Leading into the first planned stop of the day, my constant running nose made it’s way onto Mel’s sunnies and at the 38km mark there was 176 skippies on the board. The morning had started off looking a bit ominous – there looked to be rain in them there flats but by 8:30am it was cloudless day. The heat of the day had Ray give birth to bouncing baby wind jacket – but who was the father?

The wind was really firing up now and two sets of bikes got blown over in the mêlée. Hitting the road again for the 15km stretch o Cocklebiddy, we were strating to slowly lose our minds in the wind. Rusty had the idea to give light shoulder massages to each of us on the way past while we rotated around in the bunch and this quickly disintegrated into faux magpie swoops as he pecked at our helmets.

Coming into Cocklebiddy for morning tea at 65km we had an opportunity to get coffee but their machine was broken so for $3.50 we could make ourselves an International Roast Half Cap Double Decaf Latte with a twist of lime, or a Truckacino, whichever took our fancy.

We devised a plan to get through the remaining 90km – dividing it into 15km stretches with Lunch after 102km. Coming into the next drink stop absolutely nothing happened although 3km out of the drink stop we saw a dead snake followed closely by a BIG live snake. It stopped on the road and almost reared at us before deciding to get off the road.

At lunch Mel and Sharky released the latest versions of their Powernap Software. Sharky had the open mouth add-in and I said I’d put $10 on Baby G’s donations page if he touched him on the tongue. He wouldn’t do it because of the multiple rows of shark teeth and the effect the bite would have on his ability to ding the bell.


Tony Ganter mentioned the wind as something that if you were going somewhere on a particular day, you’d just say, stuff that, I’m going in the other direction. Someone else mentioned today was the ultimate wind training session. Lots of work for very little result.
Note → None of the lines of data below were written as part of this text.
-- ==== Sys2Proof/Laws/Store.lean ====
section
/-! SUPPORT. Laws of the sparse maps and of the byte memories: reading what was set or written, and the canonical form. -/
namespace Sys2Proof.Machine

/-! ### Maps -/

/-- The key that was set reads back. -/
@[simp] theorem fget?_fset_same {α : Type} (m : FMap α) (n : Nat) (v : α) : fget? (fset m n v) n = some v := by
  induction m with
  | nil => simp [fset, fget?]
  | cons p m ih => obtain ⟨k, w⟩ := p; simp only [fset]; split <;> [simp [fget?]; (split <;> simp_all [fget?])]
/-- Other keys are untouched. -/
theorem fget?_fset_ne {α : Type} (m : FMap α) {n i : Nat} (v : α) (h : i ≠ n) : fget? (fset m n v) i = fget? m i := by
  induction m with
  | nil => simp [fset, fget?, h]
  | cons p m ih =>
    obtain ⟨k, w⟩ := p
    simp only [fset]
    split
    · simp [fget?, h]
    · split
      · simp_all [fget?]
      · simp [fget?, ih]
/-- A key after one key was set. -/
theorem fget?_fset {α : Type} (m : FMap α) (n i : Nat) (v : α) :
    fget? (fset m n v) i = if i = n then some v else fget? m i := by
  split
  · subst_vars; simp
  · exact fget?_fset_ne m v ‹_›
/-- The key that was set reads back, whatever the default. -/
@[simp] theorem fget_fset_same {α : Type} (m : FMap α) (n : Nat) (v d : α) : fget (fset m n v) n d = v := by simp [fget]
/-- Other keys are untouched. -/
theorem fget_fset_ne {α : Type} (m : FMap α) {n i : Nat} (v d : α) (h : i ≠ n) : fget (fset m n v) i d = fget m i d := by
  simp [fget, fget?_fset_ne m v h]
/-- A key after one key was set, with a default. -/
theorem fget_fset {α : Type} (m : FMap α) (n i : Nat) (v d : α) :
    fget (fset m n v) i d = if i = n then v else fget m i d := by
  unfold fget; rw [fget?_fset]; split <;> simp
/-- Of two settings of one key the later stands. -/
@[simp] theorem fset_fset {α : Type} (m : FMap α) (n : Nat) (v w : α) : fset (fset m n v) n w = fset m n w := by
  induction m with
  | nil => simp [fset]
  | cons p m ih =>
    obtain ⟨k, u⟩ := p
    simp only [fset]
    split
    · simp [fset]
    · split
      · simp [fset]
      · simp [fset, *]
/-- A removed key is not listed. -/
@[simp] theorem fget?_fdel_same {α : Type} (m : FMap α) (n : Nat) : fget? (fdel m n) n = none := by
  induction m with
  | nil => rfl
  | cons p m ih =>
    by_cases h : p.1 = n <;> simp_all [fdel, fget?, List.filter_cons]
    exact fun e => absurd e.symm h
/-- Other keys are untouched by a removal. -/
theorem fget?_fdel_ne {α : Type} (m : FMap α) {n i : Nat} (h : i ≠ n) : fget? (fdel m n) i = fget? m i := by
  induction m with
  | nil => rfl
  | cons p m ih =>
    by_cases hp : p.1 = n
    · have : i ≠ p.1 := fun e => h (e.trans hp)
      simp_all [fdel, fget?, List.filter_cons]
    · simp_all [fdel, fget?, List.filter_cons]

/-! ### Memories -/

/-- Every address of a canonical memory's tail lies above its first. -/
theorem Mem.wf_tail {c : Host.Cell} {m : Mem} (h : Mem.wf (c :: m) = true) : Mem.wf m = true := by
  obtain ⟨a, v⟩ := c; simp [Mem.wf] at h; exact h.2
/-- The empty memory is canonical. -/
@[simp] theorem Mem.wf_nil : Mem.wf [] = true := rfl
/-- Below the first entry of a canonical memory nothing is listed. -/
theorem Mem.read_below {m : Mem} {a n : Nat} {v : Byte} (h : Mem.wf ((a, v) :: m) = true) (hn : n < a) :
    Mem.read m n = unlistedByte := by
  induction m generalizing a v with
  | nil => rfl
  | cons c m ih =>
    obtain ⟨b, w⟩ := c
    have hb : a < b := by simp [Mem.wf] at h; exact h.1.2
    simp only [Mem.read]
    rw [if_neg (by omega), if_pos (by omega)]
/-- The written byte reads back. -/
@[simp] theorem Mem.read_write_same (m : Mem) (n : Nat) (v : Byte) (h : Mem.wf m = true) : (Mem.write m n v).read n = v := by
  induction m with
  | nil => simp only [Mem.write]; split <;> simp_all [Mem.read]
  | cons c m ih =>
    obtain ⟨a, w⟩ := c
    simp only [Mem.write]
    split
    · split
      · simp_all [Mem.read, Nat.ne_of_lt]
      · simp [Mem.read]
    · split
      · rename_i h1 h2
        subst h2
        split
        · rename_i hv
          subst hv
          cases m with
          | nil => rfl
          | cons d m =>
            obtain ⟨b, u⟩ := d
            have hb : n < b := by simp [Mem.wf] at h; exact h.1.2
            simp only [Mem.read]
            rw [if_neg (by omega), if_pos hb]
        · simp [Mem.read]
      · rename_i h1 h2
        simp [Mem.read, h1, h2, ih (Mem.wf_tail h)]
/-- Every other byte is untouched. -/
theorem Mem.read_write_ne (m : Mem) {n i : Nat} (v : Byte) (h : Mem.wf m = true) (hi : i ≠ n) :
    (Mem.write m n v).read i = m.read i := by
  induction m with
  | nil =>
    simp only [Mem.write]
    split
    · rfl
    · simp [Mem.read, hi]
  | cons c m ih =>
    obtain ⟨a, w⟩ := c
    simp only [Mem.write]
    split
    · split
      · rfl
      · simp only [Mem.read, hi, if_false]
        split
        · rw [if_neg (by omega), if_pos (by omega)]
        · rfl
    · split
      · rename_i h1 h2
        subst h2
        split
        · simp only [Mem.read, hi, if_false]
          split
          · exact Mem.read_below h ‹_›
          · rfl
        · simp [Mem.read, hi]
      · simp [Mem.read, ih (Mem.wf_tail h)]
/-- Where the first entry of a memory may stand. -/
theorem Mem.wf_cons (a : Nat) (v : Byte) (m : Mem) :
    Mem.wf ((a, v) :: m) = true ↔ v ≠ unlistedByte ∧ (∀ c ∈ m.head?, a < c.1) ∧ Mem.wf m = true := by
  cases m with
  | nil => simp [Mem.wf]
  | cons c m => obtain ⟨b, w⟩ := c; simp [Mem.wf, and_assoc]
/-- The first entry after a write lies at the written address or where it did. -/
theorem Mem.head_write (m : Mem) (n : Nat) (v : Byte) (lo : Nat) (hn : lo < n) (h : ∀ c ∈ m.head?, lo < c.1)
    (hw : Mem.wf m = true) : ∀ c ∈ (Mem.write m n v).head?, lo < c.1 := by
  cases m with
  | nil => simp only [Mem.write]; split <;> simp_all
  | cons c m =>
    obtain ⟨a, w⟩ := c
    have ha : lo < a := h (a, w) rfl
    have ht := ((Mem.wf_cons a w m).1 hw).2.1
    simp only [Mem.write]
    split
    · split <;> simp_all
    · split
      · split
        · intro c hc; exact Nat.lt_trans ha (ht c hc)
        · simp_all
      · simp_all
/-- A write keeps the canonical form. -/
@[simp] theorem Mem.wf_write (m : Mem) (n : Nat) (v : Byte) (h : Mem.wf m = true) : Mem.wf (Mem.write m n v) = true := by
  induction m with
  | nil => simp only [Mem.write]; split <;> simp_all [Mem.wf]
  | cons c m ih =>
    obtain ⟨a, w⟩ := c
    obtain ⟨hw, ht, hm⟩ := (Mem.wf_cons a w m).1 h
    simp only [Mem.write]
    split
    · split
      · exact h
      · exact (Mem.wf_cons ..).2 ⟨‹_›, by simp_all, h⟩
    · split
      · split
        · exact hm
        · rename_i h2 _
          subst h2
          exact (Mem.wf_cons ..).2 ⟨‹_›, ht, hm⟩
      · exact (Mem.wf_cons ..).2 ⟨hw, Mem.head_write m n v a (by omega) ht hm, ih hm⟩
/-- Several bytes written keep the canonical form. -/
@[simp] theorem Mem.wf_writeN (k : Nat) : ∀ (m : Mem) (a v : Nat), Mem.wf m = true → Mem.wf (Mem.writeN m a k v) = true := by
  induction k with
  | zero => intro m a v h; exact h
  | succ k ih => intro m a v h; exact ih _ _ _ (Mem.wf_write _ _ _ h)
/-- Bytes outside those written are untouched. -/
theorem Mem.read_writeN_out (k : Nat) : ∀ (m : Mem) (a v i : Nat), Mem.wf m = true → (i < a ∨ a + k ≤ i) →
    (Mem.writeN m a k v).read i = m.read i := by
  induction k with
  | zero => intro m a v i _ _; rfl
  | succ k ih =>
    intro m a v i h hi
    rw [Mem.writeN, ih _ _ _ _ (Mem.wf_write _ _ _ h) (by omega), Mem.read_write_ne _ _ h (by omega)]
/-- Bytes read after they were written (R4). -/
theorem Mem.readN_writeN (k : Nat) : ∀ (m : Mem) (a v : Nat), Mem.wf m = true →
    Mem.readN (Mem.writeN m a k v) a k = v % 256 ^ k := by
  have lo : ∀ (k : Nat) (m : Mem) (a v i : Nat), Mem.wf m = true → i < a → (Mem.writeN m a k v).read i = m.read i :=
    fun k m a v i h hi => Mem.read_writeN_out k m a v i h (.inl hi)
  induction k with
  | zero => intro m a v _; simp [Mem.readN, Nat.mod_one]
  | succ k ih =>
    intro m a v h
    have hw := Mem.wf_write m a (BitVec.ofNat 8 v) h
    rw [Mem.readN, Mem.writeN, ih _ _ _ hw, lo k _ _ _ _ hw (by omega), Mem.read_write_same _ _ _ h, Nat.pow_succ,
      Nat.mul_comm (256 ^ k) 256, Nat.mod_mul]
    simp
/-- A cleared range keeps the canonical form. -/
theorem Mem.wf_filter (f : Host.Cell → Bool) (m : Mem) (h : Mem.wf m = true) : Mem.wf (m.filter f) = true := by
  have low : ∀ (m : Mem) (lo : Nat), Mem.wf m = true → (∀ c ∈ m.head?, lo < c.1) → ∀ c ∈ (m.filter f).head?, lo < c.1 := by
    intro m
    induction m with
    | nil => intro lo _ _ c hc; simp at hc
    | cons c m ih =>
      obtain ⟨a, w⟩ := c
      intro lo hm hh
      have ha : lo < a := hh (a, w) rfl
      obtain ⟨_, ht, hm'⟩ := (Mem.wf_cons a w m).1 hm
      simp only [List.filter_cons]
      split
      · simp_all
      · exact ih lo hm' fun c hc => Nat.lt_trans ha (ht c hc)
  induction m with
  | nil => rfl
  | cons c m ih =>
    obtain ⟨a, w⟩ := c
    obtain ⟨hw, ht, hm⟩ := (Mem.wf_cons a w m).1 h
    simp only [List.filter_cons]
    split
    · exact (Mem.wf_cons ..).2 ⟨hw, low m a hm ht, ih hm⟩
    · exact ih hm
/-- A cleared range keeps the canonical form. -/
@[simp] theorem Mem.wf_clear (m : Mem) (lo n : Nat) (h : Mem.wf m = true) : Mem.wf (m.clear lo n) = true := Mem.wf_filter _ m h

end Sys2Proof.Machine
end

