-- ==== Sys2Proof/Laws/State.lean ====
section
/-! SUPPORT. What each update of the state does to each of its fields, and what the accessors read after an update. -/
namespace Sys2Proof.Machine

/-! ### setTile -/

@[simp] theorem setTile_now (s : State) (t : Nat) (x : Tile) : (s.setTile t x).now = s.now := rfl
@[simp] theorem setTile_cur (s : State) (t : Nat) (x : Tile) : (s.setTile t x).cur = s.cur := rfl
@[simp] theorem setTile_arg (s : State) (t : Nat) (x : Tile) : (s.setTile t x).arg = s.arg := rfl
@[simp] theorem setTile_power (s : State) (t : Nat) (x : Tile) : (s.setTile t x).power = s.power := rfl
@[simp] theorem setTile_agenda (s : State) (t : Nat) (x : Tile) : (s.setTile t x).agenda = s.agenda := rfl
@[simp] theorem setTile_pending (s : State) (t : Nat) (x : Tile) : (s.setTile t x).pending = s.pending := rfl
@[simp] theorem setTile_timers (s : State) (t : Nat) (x : Tile) : (s.setTile t x).timers = s.timers := rfl
@[simp] theorem setTile_sched (s : State) (t : Nat) (x : Tile) : (s.setTile t x).sched = s.sched := rfl
@[simp] theorem setTile_free (s : State) (t : Nat) (x : Tile) : (s.setTile t x).free = s.free := rfl
@[simp] theorem setTile_nextId (s : State) (t : Nat) (x : Tile) : (s.setTile t x).nextId = s.nextId := rfl
@[simp] theorem setTile_tiles (s : State) (t : Nat) (x : Tile) : (s.setTile t x).tiles = fset s.tiles t x := rfl
@[simp] theorem setTile_dies (s : State) (t : Nat) (x : Tile) : (s.setTile t x).dies = s.dies := rfl
@[simp] theorem setTile_mem (s : State) (t : Nat) (x : Tile) : (s.setTile t x).mem = s.mem := rfl
@[simp] theorem setTile_ops (s : State) (t : Nat) (x : Tile) : (s.setTile t x).ops = s.ops := rfl
@[simp] theorem setTile_msgs (s : State) (t : Nat) (x : Tile) : (s.setTile t x).msgs = s.msgs := rfl
@[simp] theorem setTile_links (s : State) (t : Nat) (x : Tile) : (s.setTile t x).links = s.links := rfl
@[simp] theorem setTile_rr (s : State) (t : Nat) (x : Tile) : (s.setTile t x).rr = s.rr := rfl
@[simp] theorem setTile_ports (s : State) (t : Nat) (x : Tile) : (s.setTile t x).ports = s.ports := rfl
@[simp] theorem setTile_queues (s : State) (t : Nat) (x : Tile) : (s.setTile t x).queues = s.queues := rfl
@[simp] theorem setTile_launches (s : State) (t : Nat) (x : Tile) : (s.setTile t x).launches = s.launches := rfl
@[simp] theorem setTile_requeued (s : State) (t : Nat) (x : Tile) : (s.setTile t x).requeued = s.requeued := rfl
@[simp] theorem setTile_placing (s : State) (t : Nat) (x : Tile) : (s.setTile t x).placing = s.placing := rfl
@[simp] theorem setTile_resets (s : State) (t : Nat) (x : Tile) : (s.setTile t x).resets = s.resets := rfl
@[simp] theorem setTile_lent (s : State) (t : Nat) (x : Tile) : (s.setTile t x).lent = s.lent := rfl
@[simp] theorem setTile_freed (s : State) (t : Nat) (x : Tile) : (s.setTile t x).freed = s.freed := rfl
@[simp] theorem setTile_txn (s : State) (t : Nat) (x : Tile) : (s.setTile t x).txn = s.txn := rfl
@[simp] theorem setTile_arbs (s : State) (t : Nat) (x : Tile) : (s.setTile t x).arbs = s.arbs := rfl
@[simp] theorem setTile_svc (s : State) (t : Nat) (x : Tile) : (s.setTile t x).svc = s.svc := rfl
@[simp] theorem setTile_streams (s : State) (t : Nat) (x : Tile) : (s.setTile t x).streams = s.streams := rfl
@[simp] theorem setTile_stageQs (s : State) (t : Nat) (x : Tile) : (s.setTile t x).stageQs = s.stageQs := rfl
@[simp] theorem setTile_zonecfg (s : State) (t : Nat) (x : Tile) : (s.setTile t x).zonecfg = s.zonecfg := rfl
@[simp] theorem setTile_exch (s : State) (t : Nat) (x : Tile) : (s.setTile t x).exch = s.exch := rfl
@[simp] theorem setTile_flash (s : State) (t : Nat) (x : Tile) : (s.setTile t x).flash = s.flash := rfl
@[simp] theorem setTile_rollback (s : State) (t : Nat) (x : Tile) : (s.setTile t x).rollback = s.rollback := rfl
@[simp] theorem setTile_window (s : State) (t : Nat) (x : Tile) : (s.setTile t x).window = s.window := rfl
@[simp] theorem setTile_recovery (s : State) (t : Nat) (x : Tile) : (s.setTile t x).recovery = s.recovery := rfl
@[simp] theorem setTile_verified (s : State) (t : Nat) (x : Tile) : (s.setTile t x).verified = s.verified := rfl
@[simp] theorem setTile_strap (s : State) (t : Nat) (x : Tile) : (s.setTile t x).strap = s.strap := rfl
@[simp] theorem setTile_listed (s : State) (t : Nat) (x : Tile) : (s.setTile t x).listed = s.listed := rfl
@[simp] theorem setTile_boots (s : State) (t : Nat) (x : Tile) : (s.setTile t x).boots = s.boots := rfl
@[simp] theorem setTile_meas2 (s : State) (t : Nat) (x : Tile) : (s.setTile t x).meas2 = s.meas2 := rfl
@[simp] theorem setTile_portDown (s : State) (t : Nat) (x : Tile) : (s.setTile t x).portDown = s.portDown := rfl
@[simp] theorem setTile_sent (s : State) (t : Nat) (x : Tile) : (s.setTile t x).sent = s.sent := rfl
@[simp] theorem setTile_copies (s : State) (t : Nat) (x : Tile) : (s.setTile t x).copies = s.copies := rfl
@[simp] theorem setTile_holds (s : State) (t : Nat) (x : Tile) : (s.setTile t x).holds = s.holds := rfl
@[simp] theorem setTile_preempts (s : State) (t : Nat) (x : Tile) : (s.setTile t x).preempts = s.preempts := rfl
@[simp] theorem setTile_outlast (s : State) (t : Nat) (x : Tile) : (s.setTile t x).outlast = s.outlast := rfl
@[simp] theorem setTile_irqs (s : State) (t : Nat) (x : Tile) : (s.setTile t x).irqs = s.irqs := rfl
@[simp] theorem setTile_hostEvents (s : State) (t : Nat) (x : Tile) : (s.setTile t x).hostEvents = s.hostEvents := rfl
@[simp] theorem setTile_hostRead (s : State) (t : Nat) (x : Tile) : (s.setTile t x).hostRead = s.hostRead := rfl

/-! ### setDie -/

@[simp] theorem setDie_now (s : State) (d : Nat) (x : Die) : (s.setDie d x).now = s.now := rfl
@[simp] theorem setDie_cur (s : State) (d : Nat) (x : Die) : (s.setDie d x).cur = s.cur := rfl
@[simp] theorem setDie_arg (s : State) (d : Nat) (x : Die) : (s.setDie d x).arg = s.arg := rfl
@[simp] theorem setDie_power (s : State) (d : Nat) (x : Die) : (s.setDie d x).power = s.power := rfl
@[simp] theorem setDie_agenda (s : State) (d : Nat) (x : Die) : (s.setDie d x).agenda = s.agenda := rfl
@[simp] theorem setDie_pending (s : State) (d : Nat) (x : Die) : (s.setDie d x).pending = s.pending := rfl
@[simp] theorem setDie_timers (s : State) (d : Nat) (x : Die) : (s.setDie d x).timers = s.timers := rfl
@[simp] theorem setDie_sched (s : State) (d : Nat) (x : Die) : (s.setDie d x).sched = s.sched := rfl
@[simp] theorem setDie_free (s : State) (d : Nat) (x : Die) : (s.setDie d x).free = s.free := rfl
@[simp] theorem setDie_nextId (s : State) (d : Nat) (x : Die) : (s.setDie d x).nextId = s.nextId := rfl
@[simp] theorem setDie_tiles (s : State) (d : Nat) (x : Die) : (s.setDie d x).tiles = s.tiles := rfl
@[simp] theorem setDie_dies (s : State) (d : Nat) (x : Die) : (s.setDie d x).dies = fset s.dies d x := rfl
@[simp] theorem setDie_mem (s : State) (d : Nat) (x : Die) : (s.setDie d x).mem = s.mem := rfl
@[simp] theorem setDie_ops (s : State) (d : Nat) (x : Die) : (s.setDie d x).ops = s.ops := rfl
@[simp] theorem setDie_msgs (s : State) (d : Nat) (x : Die) : (s.setDie d x).msgs = s.msgs := rfl
@[simp] theorem setDie_links (s : State) (d : Nat) (x : Die) : (s.setDie d x).links = s.links := rfl
@[simp] theorem setDie_rr (s : State) (d : Nat) (x : Die) : (s.setDie d x).rr = s.rr := rfl
@[simp] theorem setDie_ports (s : State) (d : Nat) (x : Die) : (s.setDie d x).ports = s.ports := rfl
@[simp] theorem setDie_queues (s : State) (d : Nat) (x : Die) : (s.setDie d x).queues = s.queues := rfl
@[simp] theorem setDie_launches (s : State) (d : Nat) (x : Die) : (s.setDie d x).launches = s.launches := rfl
@[simp] theorem setDie_requeued (s : State) (d : Nat) (x : Die) : (s.setDie d x).requeued = s.requeued := rfl
@[simp] theorem setDie_placing (s : State) (d : Nat) (x : Die) : (s.setDie d x).placing = s.placing := rfl
@[simp] theorem setDie_resets (s : State) (d : Nat) (x : Die) : (s.setDie d x).resets = s.resets := rfl
@[simp] theorem setDie_lent (s : State) (d : Nat) (x : Die) : (s.setDie d x).lent = s.lent := rfl
@[simp] theorem setDie_freed (s : State) (d : Nat) (x : Die) : (s.setDie d x).freed = s.freed := rfl
@[simp] theorem setDie_txn (s : State) (d : Nat) (x : Die) : (s.setDie d x).txn = s.txn := rfl
@[simp] theorem setDie_arbs (s : State) (d : Nat) (x : Die) : (s.setDie d x).arbs = s.arbs := rfl
@[simp] theorem setDie_svc (s : State) (d : Nat) (x : Die) : (s.setDie d x).svc = s.svc := rfl
@[simp] theorem setDie_streams (s : State) (d : Nat) (x : Die) : (s.setDie d x).streams = s.streams := rfl
@[simp] theorem setDie_stageQs (s : State) (d : Nat) (x : Die) : (s.setDie d x).stageQs = s.stageQs := rfl
@[simp] theorem setDie_zonecfg (s : State) (d : Nat) (x : Die) : (s.setDie d x).zonecfg = s.zonecfg := rfl
@[simp] theorem setDie_exch (s : State) (d : Nat) (x : Die) : (s.setDie d x).exch = s.exch := rfl
@[simp] theorem setDie_flash (s : State) (d : Nat) (x : Die) : (s.setDie d x).flash = s.flash := rfl
@[simp] theorem setDie_rollback (s : State) (d : Nat) (x : Die) : (s.setDie d x).rollback = s.rollback := rfl
@[simp] theorem setDie_window (s : State) (d : Nat) (x : Die) : (s.setDie d x).window = s.window := rfl
@[simp] theorem setDie_recovery (s : State) (d : Nat) (x : Die) : (s.setDie d x).recovery = s.recovery := rfl
@[simp] theorem setDie_verified (s : State) (d : Nat) (x : Die) : (s.setDie d x).verified = s.verified := rfl
@[simp] theorem setDie_strap (s : State) (d : Nat) (x : Die) : (s.setDie d x).strap = s.strap := rfl
@[simp] theorem setDie_listed (s : State) (d : Nat) (x : Die) : (s.setDie d x).listed = s.listed := rfl
@[simp] theorem setDie_boots (s : State) (d : Nat) (x : Die) : (s.setDie d x).boots = s.boots := rfl
@[simp] theorem setDie_meas2 (s : State) (d : Nat) (x : Die) : (s.setDie d x).meas2 = s.meas2 := rfl
@[simp] theorem setDie_portDown (s : State) (d : Nat) (x : Die) : (s.setDie d x).portDown = s.portDown := rfl
@[simp] theorem setDie_sent (s : State) (d : Nat) (x : Die) : (s.setDie d x).sent = s.sent := rfl
@[simp] theorem setDie_copies (s : State) (d : Nat) (x : Die) : (s.setDie d x).copies = s.copies := rfl
@[simp] theorem setDie_holds (s : State) (d : Nat) (x : Die) : (s.setDie d x).holds = s.holds := rfl
@[simp] theorem setDie_preempts (s : State) (d : Nat) (x : Die) : (s.setDie d x).preempts = s.preempts := rfl
@[simp] theorem setDie_outlast (s : State) (d : Nat) (x : Die) : (s.setDie d x).outlast = s.outlast := rfl
@[simp] theorem setDie_irqs (s : State) (d : Nat) (x : Die) : (s.setDie d x).irqs = s.irqs := rfl
@[simp] theorem setDie_hostEvents (s : State) (d : Nat) (x : Die) : (s.setDie d x).hostEvents = s.hostEvents := rfl
@[simp] theorem setDie_hostRead (s : State) (d : Nat) (x : Die) : (s.setDie d x).hostRead = s.hostRead := rfl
“A duck walks up to a lemonade stand…”

Singing is a great measure of how the peleton is feeling. There’s 5 singers in the group and we have a great little ditty about a duck who walked into a lemonade stand – do do do do do. Someone only needs mention it and the rest of the group fills in the rest of the song. This afternoon there was little or no singing. It wasn’t much fun and we really did battle to get to the end in the wind.

One of the saving graces for me personally this week is the quality of the kit provided through a friend of Rusty’s. The kits are Zannox brand and they’re the latest gear from Europe. The look great and with the event logos emblazoned on them and Sharky made a comment today that its awesome to have his name on a cycling kit. They’re definitely the best kit I’ve ever ridden with and over 4 days with 730km in the legs, they’ve performed beyond my expectation.


When the winds really fired up this afternoon, the group proved what a close knit team we had become. We had a blustery 45 degree head wind – to about 30km/hr. If it was a straight head wind, each of us would take our turns, with those of us who were hurting taking a shorter turn. But because of the 45 degree head wind, we had a side getting smashed around. Enter the echelon. The echelon occurs naturally as the rider behind tucks in at a slight angle. We had two lines of echelons at one stage. At another stage we had riders all over the road in what looked like a rabble but generally we had echelons. One thing we all learned about today was echelons. How to say it. What they were. We made sweet sweet echelons as a group. I just love the word echelon. Say it with me – echelon. Say it slowly and it sounds a bit naughty.


At around 3:47:28 this afternoon, Shaky finally admitted that he loved us guys. With Day 4 almost done and 700km on the clock and yes I know, grammatically incorrect but I know there are fellow Smiddy riders reading this who know that the “I love you guys” is such a rare beast that when it reveals itself, it’s kind of special, as opposed to Sharky revealing himself which is like the sun shining or the moon rising or - <insert frequent event here>.

We rolled onto Madura Lookout and the first look at the Nullarbor Basin. It’s vast – and about 7 days of riding. Vast. We then scored our first and last downhill for the next 7 days. We got into Madura Roadhouse at around 5:30pm and the decision was to stay in rooms for a Kevvy negotiated rate. Great work again Kevvy.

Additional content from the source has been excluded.